**Task directions**
The listing below holds a line with "s.cnt := rfl" and a line with "(dispatchNone s).draws = s.draws := rfl". Reproduce those two lines exactly, plus everything between them.
Top of Exercise input
-- ==== Sys2Proof/Laws/PerInstr.lean ====
section
/-! SUPPORT. Per-instruction lemmas. The family `FormView` says of each instruction that its form gives it
back; with it a statement about all instructions can be proved form by form. The family `OwnEntry` says that the
decoder's table has each instruction at the opcode byte the encoder gives it; the byte is written out from the
spec's opcode table in each lemma. -/

namespace Sys2Proof.Laws

/-- The instruction of the form of `i` is `i`. -/
def FormView.Statement (i : Instr) : Prop := i.form.instr = i
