-- ==== Sys2Proof/Laws/Table.lean ====
section
/-! SUPPORT. What the two tables and the decoder do with any byte, said once. -/

namespace Sys2Proof.Laws

open Machine

/-- The operand bytes of an entry of a format, with operand byte `n` and operand word `nn` (R61, R67). -/
def operandsOf : Format → Byte → Word → List Byte
  | .op1, _, _ | .cb, _, _ => []
  | .op2n, n, _ | .op2e, n, _ => [n]
  | .op3, _, nn => [loByte nn, hiByte nn]

/-- The format of the entry that an opcode byte selects. -/
def entryFormat (ext : Bool) (op : Byte) : Format := (tableEntry ext op 0 0).form.format

/-- The operand byte, where the format has one. -/
def keptByte : Format → Byte → Byte
  | .op2n, n | .op2e, n => n
  | .op1, _ | .cb, _ | .op3, _ => 0

/-- The operand word, where the format has one. -/
def keptWord : Format → Word → Word
  | .op3, nn => nn
  | .op1, _ | .cb, _ | .op2n, _ | .op2e, _ => 0

/-- The entry of the tables at an opcode agrees with the encoder: the opcode byte, the operand bytes and the format
of its form are its own place in the table, whatever the operands. -/
def EntryAgrees (ext : Bool) (op : Byte) : Prop :=
  ∀ n nn, (tableEntry ext op n nn).form.opcode = op ∧
    (tableEntry ext op n nn).form.operandBytes = operandsOf (entryFormat ext op) n nn ∧
    (tableEntry ext op n nn).form.format = entryFormat ext op ∧ (entryFormat ext op == .cb) = ext ∧
    tableEntry ext op n nn = tableEntry ext op (keptByte (entryFormat ext op) n) (keptWord (entryFormat ext op) nn)

theorem forall_byte {P : Byte → Prop} (h : ∀ k : Fin 256, P ⟨k⟩) (b : Byte) : P b := h b.toFin

set_option maxHeartbeats 4000000 in
/-- All 512 entries agree with the encoder. -/
theorem entry_agrees (ext : Bool) (op : Byte) : EntryAgrees ext op := by
  refine forall_byte (fun k => ?_) op
  cases ext <;> fin_cases k <;> exact fun n nn => (by with_unfolding_all exact ⟨rfl, rfl, rfl, rfl, rfl⟩)
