-- ==== Sys2Proof/Tests/Slice0.lean ====
section
/-! SUPPORT. Tests: the well-formedness smoke test, the decoding of every opcode byte of both tables, one-step
vectors of the spec, and a witness for every statement that has hypotheses. Every expected value is the spec's:
the opcode table, the encodings of the rules, and 95_test_vectors.md. -/

namespace Sys2Proof.Tests

open Sys2Proof.Machine Sys2Proof.Claims

/-- A state at `pc` with `bytes` there, SP = 0xD000, every register 0 (the vectors' default state). -/
def at_ (pc : Word) (bytes : List Byte) : State :=
  (bytes.foldl (fun (x : State × Word) b => (x.1.write8 x.2 b, x.2 + 1)) ((State.reset.setSp 0xD000).setPc pc, pc)).1

/-- One step answers a next state that satisfies the check. -/
def gives (s : State) (p : State → Bool) : Bool :=
  match step s with
  | .next t => p t
  | .fault _ | .refused _ => false

/-- The instruction decoded from bytes. -/
def decoded (ext : Bool) (bytes : List Byte) : Option Instr :=
  match decode ext bytes with
  | .ok (i, _) => some i
  | .error _ => none

/-! ## Well-formedness: the one check is the table an instruction stands in -/

theorem test_ill_formed_extended_entry_in_base_table : (Instr.rlc_b).wellFormed false = false := by decide
theorem test_ill_formed_base_entry_in_extended_table : (Instr.nop).wellFormed true = false := by decide
theorem test_ill_formed_prefix_in_extended_table : (Instr.prefix_cb).wellFormed true = false := by decide
theorem test_well_formed_base_entry : (Instr.ld_hl_nn 0xFFFF).wellFormed false = true := by decide
theorem test_well_formed_extended_entry : (Instr.set_7_a).wellFormed true = true := by decide

/-! ## Decoding: every byte of both tables, written out from the opcode table (R68, R69)

Each row gives the sixteen bytes of one high nibble, each followed by 0x34 0x12. -/

theorem test_decode_base_row_0 :
    [0x00, 0x01, 0x02, 0x03, 0x04, 0x05, 0x06, 0x07, 0x08, 0x09, 0x0A, 0x0B, 0x0C, 0x0D, 0x0E, 0x0F].map (fun b : Byte => decoded false [b, 0x34, 0x12]) =
    ([.nop, .ld_bc_nn 0x1234, .ld_at_bc_a, .inc_bc,
      .inc_b, .dec_b, .ld_b_n 0x34, .rlca,
      .ld_at_nn_sp 0x1234, .add_hl_bc, .ld_a_at_bc, .dec_bc,
      .inc_c, .dec_c, .ld_c_n 0x34, .rrca] : List Instr).map some := by decide

theorem test_decode_base_row_1 :
    [0x10, 0x11, 0x12, 0x13, 0x14, 0x15, 0x16, 0x17, 0x18, 0x19, 0x1A, 0x1B, 0x1C, 0x1D, 0x1E, 0x1F].map (fun b : Byte => decoded false [b, 0x34, 0x12]) =
    ([.stop 0x34, .ld_de_nn 0x1234, .ld_at_de_a, .inc_de,
      .inc_d, .dec_d, .ld_d_n 0x34, .rla,
      .jr_e 0x34, .add_hl_de, .ld_a_at_de, .dec_de,
      .inc_e, .dec_e, .ld_e_n 0x34, .rra] : List Instr).map some := by decide

theorem test_decode_base_row_2 :
    [0x20, 0x21, 0x22, 0x23, 0x24, 0x25, 0x26, 0x27, 0x28, 0x29, 0x2A, 0x2B, 0x2C, 0x2D, 0x2E, 0x2F].map (fun b : Byte => decoded false [b, 0x34, 0x12]) =
    ([.jr_nz_e 0x34, .ld_hl_nn 0x1234, .ld_at_hli_a, .inc_hl,
      .inc_h, .dec_h, .ld_h_n 0x34, .daa,
      .jr_z_e 0x34, .add_hl_hl, .ld_a_at_hli, .dec_hl,
      .inc_l, .dec_l, .ld_l_n 0x34, .cpl] : List Instr).map some := by decide
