@[simp] theorem dispatchNone_command (s : State) : (dispatchNone s).command = .none := rfl
@[simp] theorem dispatchNone_colorDepth (s : State) : (dispatchNone s).colorDepth = s.colorDepth := rfl
@[simp] theorem dispatchNone_outputSigned (s : State) : (dispatchNone s).outputSigned = s.outputSigned := rfl
@[simp] theorem dispatchNone_outputSetBit15 (s : State) : (dispatchNone s).outputSetBit15 = s.outputSetBit15 := rfl
@[simp] theorem dispatchNone_parameterCount (s : State) : (dispatchNone s).parameterCount = s.parameterCount := rfl
@[simp] theorem dispatchNone_currentBlock (s : State) : (dispatchNone s).currentBlock = s.currentBlock := rfl
@[simp] theorem dispatchNone_enableDataIn (s : State) : (dispatchNone s).enableDataIn = s.enableDataIn := rfl
@[simp] theorem dispatchNone_enableDataOut (s : State) : (dispatchNone s).enableDataOut = s.enableDataOut := rfl
@[simp] theorem dispatchNone_tables (s : State) : (dispatchNone s).tables = s.tables := rfl
@[simp] theorem dispatchNone_cnt (s : State) : (dispatchNone s).cnt = s.cnt := rfl
@[simp] theorem dispatchNone_inQueue (s : State) : (dispatchNone s).inQueue = s.inQueue := rfl
@[simp] theorem dispatchNone_decodingActive (s : State) : (dispatchNone s).decodingActive = s.decodingActive := rfl
@[simp] theorem dispatchNone_engine (s : State) : (dispatchNone s).engine = s.engine := rfl
@[simp] theorem dispatchNone_outBuf (s : State) : (dispatchNone s).outBuf = s.outBuf := rfl
@[simp] theorem dispatchNone_ptr (s : State) : (dispatchNone s).ptr = s.ptr := rfl
@[simp] theorem dispatchNone_phase (s : State) : (dispatchNone s).phase = s.phase := rfl
@[simp] theorem dispatchNone_fault (s : State) : (dispatchNone s).fault = s.fault := rfl
@[simp] theorem dispatchNone_params (s : State) : (dispatchNone s).params = s.params := rfl
@[simp] theorem dispatchNone_pending (s : State) : (dispatchNone s).pending = s.pending := rfl
@[simp] theorem dispatchNone_lastRead (s : State) : (dispatchNone s).lastRead = s.lastRead := rfl
@[simp] theorem dispatchNone_draws (s : State) : (dispatchNone s).draws = s.draws := rfl

@[simp] theorem fullReset_command (s : State) : (fullReset s).command = .none := rfl
@[simp] theorem fullReset_colorDepth (s : State) : (fullReset s).colorDepth = .bits4 := rfl
@[simp] theorem fullReset_outputSigned (s : State) : (fullReset s).outputSigned = false := rfl
@[simp] theorem fullReset_outputSetBit15 (s : State) : (fullReset s).outputSetBit15 = false := rfl
@[simp] theorem fullReset_parameterCount (s : State) : (fullReset s).parameterCount = 0 := rfl
@[simp] theorem fullReset_currentBlock (s : State) : (fullReset s).currentBlock = .cr := rfl
@[simp] theorem fullReset_enableDataIn (s : State) : (fullReset s).enableDataIn = s.enableDataIn := rfl
@[simp] theorem fullReset_enableDataOut (s : State) : (fullReset s).enableDataOut = s.enableDataOut := rfl
@[simp] theorem fullReset_tables (s : State) : (fullReset s).tables = s.tables := rfl
@[simp] theorem fullReset_cnt (s : State) : (fullReset s).cnt = 0 := rfl
@[simp] theorem fullReset_inQueue (s : State) : (fullReset s).inQueue = [] := rfl
@[simp] theorem fullReset_decodingActive (s : State) : (fullReset s).decodingActive = false := rfl
@[simp] theorem fullReset_engine (s : State) : (fullReset s).engine = engineInit := rfl
@[simp] theorem fullReset_outBuf (s : State) : (fullReset s).outBuf = [] := rfl
@[simp] theorem fullReset_ptr (s : State) : (fullReset s).ptr = 0 := rfl
@[simp] theorem fullReset_phase (s : State) : (fullReset s).phase = 0 := rfl
@[simp] theorem fullReset_fault (s : State) : (fullReset s).fault = s.fault := rfl
@[simp] theorem fullReset_params (s : State) : (fullReset s).params = s.params := rfl
@[simp] theorem fullReset_pending (s : State) : (fullReset s).pending = s.pending := rfl
@[simp] theorem fullReset_lastRead (s : State) : (fullReset s).lastRead = s.lastRead := rfl
@[simp] theorem fullReset_draws (s : State) : (fullReset s).draws = s.draws := rfl

end Sys2Proof.Machine
end

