-- ==== Sys2Proof/Tests/Slice0.lean ====
section
/-! SUPPORT. Tests of one step each, with expected values from the spec (95_test_vectors.md, cited by section, and the
examples of the rules), and witnesses: a state and operands that meet the hypotheses of each statement. -/
namespace Sys2Proof.Tests
open Sys2Proof.Machine

/-! ## Helpers -/

/-- Does `i` answer a next state with the property `p`? -/
def after (i : Instr) (s : State) (p : State → Bool) : Bool :=
  match exec i s with
  | .next t => p t
  | .fault _ => false
  | .refused _ => false

/-- Does a step answer a next state with the property `p`? -/
def stepped (s : State) (p : State → Bool) : Bool :=
  match step s with
  | .next t => p t
  | .fault _ => false
  | .refused _ => false

/-- The power-on state with a small monochrome macroblock and the test engine `T_n`. -/
def small (n : Nat) : State :=
  State.powerOn { Params.default with engine := .test n, mbPixelsMono := 8, mbPixelsColor := 8 }

/-- A command with `count` parameter words to come. -/
def receiving (c : Command) (count : BitVec 16) (cnt : Nat) : State :=
  { small 2 with command := c, parameterCount := count, cnt := cnt }

/-- Queued words being decoded, with no words to come. -/
def decodingOf (n : Nat) (q : List Word) : State :=
  { small n with command := .decodeMacroblock, inQueue := q, decodingActive := true, currentBlock := .y1 }

/-- A synthetic Output Buffer (95_test_vectors.md S5). -/
def buffered (d : Depth) (b15 : Bool) (pixels : List Pixel) : State :=
  { small 1 with command := .decodeMacroblock, colorDepth := d, outputSetBit15 := b15, outBuf := pixels }

/-- Eight pixels for the 24-bit vectors, the first four of S5. -/
def eight : List Pixel :=
  [0x030201, 0x060504, 0x090807, 0x0C0B0A, 0x0F0E0D, 0x121110, 0x151413, 0x181716]

/-- The eight intensities of S5. -/
def ramp : List Pixel := [0x10, 0x21, 0x32, 0x43, 0x54, 0x65, 0x76, 0x87]

/-! ## Well-formedness (R154) -/

theorem test_wellformed_refuses_zero_tick : (Instr.tick (.atMost 0)).wellFormed = false := by decide

theorem test_wellformed_takes_one_tick : (Instr.tick (.atMost 1)).wellFormed = true := by decide

/-! ## Decoding: words written out from the encodings of R82 to R85, R38 and V2 -/

theorem test_decode_decodeMb :
    decodeTableWord 32 0x3E000060 = some (.decodeMb .bits15 true true 0 96) := by decide

theorem test_decode_decodeMb_ignored :
    decodeTableWord 32 0x20FF0003 = some (.decodeMb .bits4 false false 0xFF 3) := by decide

theorem test_decode_setQuant : decodeTableWord 32 0x5FFFFFFE = some (.setQuant 0xFFFFFFF false) := by decide

theorem test_decode_setQuant_color : decodeTableWord 32 0x40000001 = some (.setQuant 0 true) := by decide

theorem test_decode_setIdct : decodeTableWord 32 0x7FFFFFFF = some (.setIdct 0x1FFFFFFF) := by decide

theorem test_decode_nopCmd0 : decodeTableWord 32 0x00000001 = some (.nopCmd0 1) := by decide

theorem test_decode_nopCmd4 : decodeTableWord 32 0x80000002 = some (.nopCmd4 2) := by decide

theorem test_decode_nopCmd5 : decodeTableWord 32 0xA0000003 = some (.nopCmd5 3) := by decide

theorem test_decode_nopCmd6 : decodeTableWord 32 0xC0000004 = some (.nopCmd6 4) := by decide

theorem test_decode_nopCmd7 : decodeTableWord 32 0xFFFFFFFF = some (.nopCmd7 0x1FFFFFFF) := by decide

/-- The parameter formats (R88): one word, four commands. -/
theorem test_decode_params :
    decode (.param .decodeMacroblock) (.busWrite 0 [0x78, 0x56, 0x34, 0x12]) = .ok (.paramData 0x12345678) ∧
    decode (.param .setQuantTable) (.busWrite 0 [0x04, 0x03, 0x02, 0x01]) = .ok (.paramQuant 0x01020304) ∧
    decode (.param .setIdct) (.busWrite 0 [0xAA, 0xAA, 0xBB, 0xBB]) = .ok (.paramIdct 0xBBBBAAAA) ∧
    decode (.param .none) (.busWrite 0 [0, 0, 0, 0]) = .ok (.paramNone 0) := ⟨rfl, rfl, rfl, rfl⟩

/-- The bus operations (R92, R93) and the decode step. -/
theorem test_decode_ports :
    decode .port (.busWrite 0 [0x60, 0x00, 0x00, 0x3A]) = .ok (.wrData 0x3A000060) ∧
    decode .port (.busRead 0 4) = .ok .rdData ∧
    decode .port (.busWrite 4 [0x01, 0x00, 0x00, 0xC0]) = .ok (.wrCtrl true true false 1) ∧
    decode .port (.busRead 4 4) = .ok .rdStatus ∧
    decode .port (.tick (.atMost 1)) = .ok (.tick (.atMost 1)) := ⟨rfl, rfl, rfl, rfl, rfl⟩

/-- V4: what is not admitted. -/
theorem test_decode_bad_access :
    decode .command (.busWrite 0 [0, 0]) = .error .badAccess ∧
    decode .command (.busRead 4 1) = .error .badAccess ∧
    decode .command (.busRead 2 4) = .error .badAccess ∧
    decode .command (.busWrite 6 [0, 0, 0, 0]) = .error .badAccess := ⟨rfl, rfl, rfl, rfl⟩

/-! ## Commands (S1, V2): the Status word after each -/

theorem test_decodeMb_status :
    after (.decodeMb .bits15 true true 0 96) State.reset (fun t => statusWord t == 0xA7840060) = true := by decide

theorem test_decodeMb_empty :
    after (.decodeMb .bits4 false false 0 0) State.reset
      (fun t => statusWord t == 0xC0000000 && !commandBusy t) = true := by decide

theorem test_setQuant_status :
    after (.setQuant 0 true) State.reset (fun t => statusWord t == 0xA0040020) = true := by decide

theorem test_setQuant_luma_request :
    after (.setQuant 0xFFFFFFF false) { State.reset with enableDataIn := true }
      (fun t => statusWord t == 0xB0040010) = true := by decide

theorem test_setIdct_status :
    after (.setIdct 0x1FFFFFFF) State.reset (fun t => statusWord t == 0xA0040020) = true := by decide

/-- V2: after a DecodeMacroblock of no words (`R4 -> 0xC0000000`), a None word leaves `0x80000000`. -/
theorem test_nopCmds_after_decode :
    [Instr.nopCmd0 0, .nopCmd4 0, .nopCmd5 0, .nopCmd6 0, .nopCmd7 0x1FFFFFFF].all
      (fun i => after i { State.reset with command := .decodeMacroblock, currentBlock := .y1 }
        (fun t => statusWord t == 0x80000000 && t.command == .none)) = true := by decide

/-! ## Parameter words (V3) -/

theorem test_paramData_last :
    after (.paramData 0x12345678) { receiving .decodeMacroblock 1 0 with currentBlock := .y1 }
      (fun t => statusWord t == 0xE0000000 && t.inQueue == [0x12345678] && t.decodingActive) = true := by decide

theorem test_paramData_overflow :
    after (.paramData 1)
      { receiving .decodeMacroblock 8 0 with
        params := { Params.default with inFifoDepth := 2 }, inQueue := [0, 0], decodingActive := true }
      (fun t => t.fault == some .inFifoOverflow && t.inQueue == [0, 0] && t.parameterCount == 8) = true := by decide

theorem test_paramQuant_luma :
    after (.paramQuant 0x01020304) (receiving .setQuantTable 16 0)
      (fun t => t.tables.lumaQ[0] == 1 && t.tables.lumaQ[1] == 2 && t.tables.lumaQ[3] == 4 && t.cnt == 1 &&
        t.parameterCount == 15) = true := by decide

theorem test_paramQuant_chroma :
    after (.paramQuant 0xAABBCCDD) (receiving .setQuantTable 16 16)
      (fun t => t.tables.chromaQ[0] == 0xAA && t.tables.chromaQ[3] == 0xDD && t.tables.lumaQ[0] == 0 &&
        t.parameterCount == 15) = true := by decide

theorem test_paramIdct_first :
    after (.paramIdct 0xBBBBAAAA) (receiving .setIdct 32 0)
      (fun t => t.tables.idct[0] == 0xAAAA && t.tables.idct[1] == 0xBBBB) = true := by decide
Bottom of Exercise input
**Written solution**
@[simp] theorem dispatchNone_cnt (s : State) : (dispatchNone s).cnt = s.cnt := rfl
@[simp] theorem dispatchNone_inQueue (s : State) : (dispatchNone s).inQueue = s.inQueue := rfl
@[simp] theorem dispatchNone_decodingActive (s : State) : (dispatchNone s).decodingActive = s.decodingActive := rfl
@[simp] theorem dispatchNone_engine (s : State) : (dispatchNone s).engine = s.engine := rfl
@[simp] theorem dispatchNone_outBuf (s : State) : (dispatchNone s).outBuf = s.outBuf := rfl
@[simp] theorem dispatchNone_ptr (s : State) : (dispatchNone s).ptr = s.ptr := rfl
@[simp] theorem dispatchNone_phase (s : State) : (dispatchNone s).phase = s.phase := rfl
@[simp] theorem dispatchNone_fault (s : State) : (dispatchNone s).fault = s.fault := rfl
@[simp] theorem dispatchNone_params (s : State) : (dispatchNone s).params = s.params := rfl
@[simp] theorem dispatchNone_pending (s : State) : (dispatchNone s).pending = s.pending := rfl
@[simp] theorem dispatchNone_lastRead (s : State) : (dispatchNone s).lastRead = s.lastRead := rfl
@[simp] theorem dispatchNone_draws (s : State) : (dispatchNone s).draws = s.draws := rfl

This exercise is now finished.